/-- PORT_WAKE: a packet queued for the port brings BUD to BLOOM, and starts the bring-up of a DARK port; not in the dark interval of a
reconfiguration, in which the lasers stay in BUD (R66 step 3). -/
def execPortWake (p : BitVec 7) (s : State) : Res :=
  onPort p fun n =>
    let P := s.port n
    if !s.portBusy n || P.down || P.disabled || decide (2 ≤ P.reconf) then .next s
    else if s.laser n = bud then .next (s.toBloom n)
    else if s.laser n = dark then .next (s.beginBringup n)
    else .next s

/-! ### Bring-up (R60) -/

/-- The link starts: sequence numbers 0, allowances full, rate, the far end's id; the laser is in BLOOM. -/
def State.startLink (s : State) (p far : Nat) (slow : Bool) : State :=
  let s := s.modPort p (fun P => { P.forgetFlits with
    txSeq := 0, rxNext := 0, replay := [], ingress := [], freed2 := 0, freed3 := 0, nakked := false, allow2 := 2048, allow3 := 2048,
    down := false, narrowing := false, training := false, farMask := none, resumed := false, farResumed := false, lostInBud := 0,
    lowBer := [], dimming := false, drained := false, farDrain := false })
  s.modReg0 (offState p) (fun w =>
    let w := setFld (setFld w 0 2 bloom) 10 8 far
    setFld (setBit w 4 ((s.port p).slow || slow)) 18 13 0)

/-- Steps 2 to 4: the wavelengths that fail, those of the port record among them, and the spare. -/
def State.trainWls (s : State) (p : Nat) (bad : BitVec 9) : State :=
  let bad := bad ||| (s.port p).wlBad
  let lowest := (List.range 8).find? (fun w => bad.getLsbD w)
  let spare := match lowest with
    | some w => if bad.getLsbD 8 then 15 else w
    | none => 15
  let s := s.modReg0 (offWlmap p) (fun w => setFld (setFld w 0 4 spare) 4 9 bad.toNat)
  (List.range 9).foldl (fun s w =>
    s.modReg0 (offHealth p w) (fun h =>
      let role := if bad.getLsbD w then 3 else if w = 8 then (if spare = 15 then 1 else 2) else 0
      setFld (setFld h 0 2 (if bad.getLsbD w then 3 else 2)) 2 2 role)) s

/-- BRINGUP_DONE. With no width both ends share, or when the bring-up fails, the port goes DOWN and its queued requests
complete with PEERUNREACH (R63, R65). -/
def execBringupDone (p : BitVec 7) (ok : Bool) (far : BitVec 8) (farSlow : Bool) (bad : BitVec 9) (farMask : BitVec 4)
    (s : State) : Res :=
  onPort p fun n =>
    if s.laser n ≠ changing then .next s
    else
      let s := s.trainWls n bad
      let w := widthOf (s.laneMask n &&& farMask)
      if !ok ∨ w.1 = 3 then .next (s.portDown n)
      else
        let s := (s.startLink n far.toNat farSlow).modReg0 (offState n) (fun v => setFld (setFld v 2 2 w.1) 6 4 w.2)
        .next ((s.restartDone n true).pump n)

/-! ### Requests of peers (R54, R56, R124, R431, R433) -/

/-- An op that writes or does an atomic: WRITE, RED, ATOM, FWRITE, FATOM (R125). -/
def opWrites (op : Nat) : Bool := op == 1 || op == 2 || op == 3 || op == 6 || op == 7

/-- The address a peer's offset names, through its window; or the status that refuses it (R124). -/
def State.peerWindow (s : State) (off op : Nat) : Sum Nat Nat :=
  let w := s.reg0 (offPeerwin (off / 2 ^ 36 % 64))
  let owner := fld w 2 6
  if !bit w 0 || decide (60 ≤ owner) || (opWrites op && !bit w 1) then .inl 2
  else .inr (owner * 2 ^ 50 + (fld w 8 14 * 2 ^ 36 + off % 2 ^ 36) % 2 ^ 50)

/-- The cellar port of an address whose owner is a stack or a defined set. -/
def State.portOf (s : State) (va : Nat) : Option Nat :=
  let o := ownerOf va
  let ms := s.membersOf o
  if o < 48 then some o else if ms.isEmpty then none else some (setMember ms (va % 2 ^ 50))

/-- A request from an agent that is no tile enters the fabric towards a cellar port: writes are stamped by the agent, reads
carry its pending entry (R54, R99, R153). False while a write has no ticket. -/
def State.enterRequest (s : State) (a dst : Agent) (head : ReqHead) (data : List PByte) (token : Nat) : State × Bool :=
  let body := Body.request head data 0 token 0 0
  if opWrites head.op.toNat then
    match s.stampAgent a with
    | (s, none) => (s, false)
    | (s, some st) => (s.inject (s.agentPacket a dst 2 (some st) body), true)
  else (s.inject (s.agentPacket a dst 2 (some (s.readStamp a)) body), true)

——

Task directions:
Each line from the top of the records above through the line containing "s.modReg0 (offState p) (fun w =>" needs to be transcribed exactly, and no line after it.

Solution to this problem:
/-- PORT_WAKE: a packet queued for the port brings BUD to BLOOM, and starts the bring-up of a DARK port; not in the dark interval of a
reconfiguration, in which the lasers stay in BUD (R66 step 3). -/
def execPortWake (p : BitVec 7) (s : State) : Res :=
  onPort p fun n =>
    let P := s.port n
    if !s.portBusy n || P.down || P.disabled || decide (2 ≤ P.reconf) then .next s
    else if s.laser n = bud then .next (s.toBloom n)
    else if s.laser n = dark then .next (s.beginBringup n)
    else .next s

/-! ### Bring-up (R60) -/

/-- The link starts: sequence numbers 0, allowances full, rate, the far end's id; the laser is in BLOOM. -/
def State.startLink (s : State) (p far : Nat) (slow : Bool) : State :=
  let s := s.modPort p (fun P => { P.forgetFlits with
    txSeq := 0, rxNext := 0, replay := [], ingress := [], freed2 := 0, freed3 := 0, nakked := false, allow2 := 2048, allow3 := 2048,
    down := false, narrowing := false, training := false, farMask := none, resumed := false, farResumed := false, lostInBud := 0,
    lowBer := [], dimming := false, drained := false, farDrain := false })
  s.modReg0 (offState p) (fun w =>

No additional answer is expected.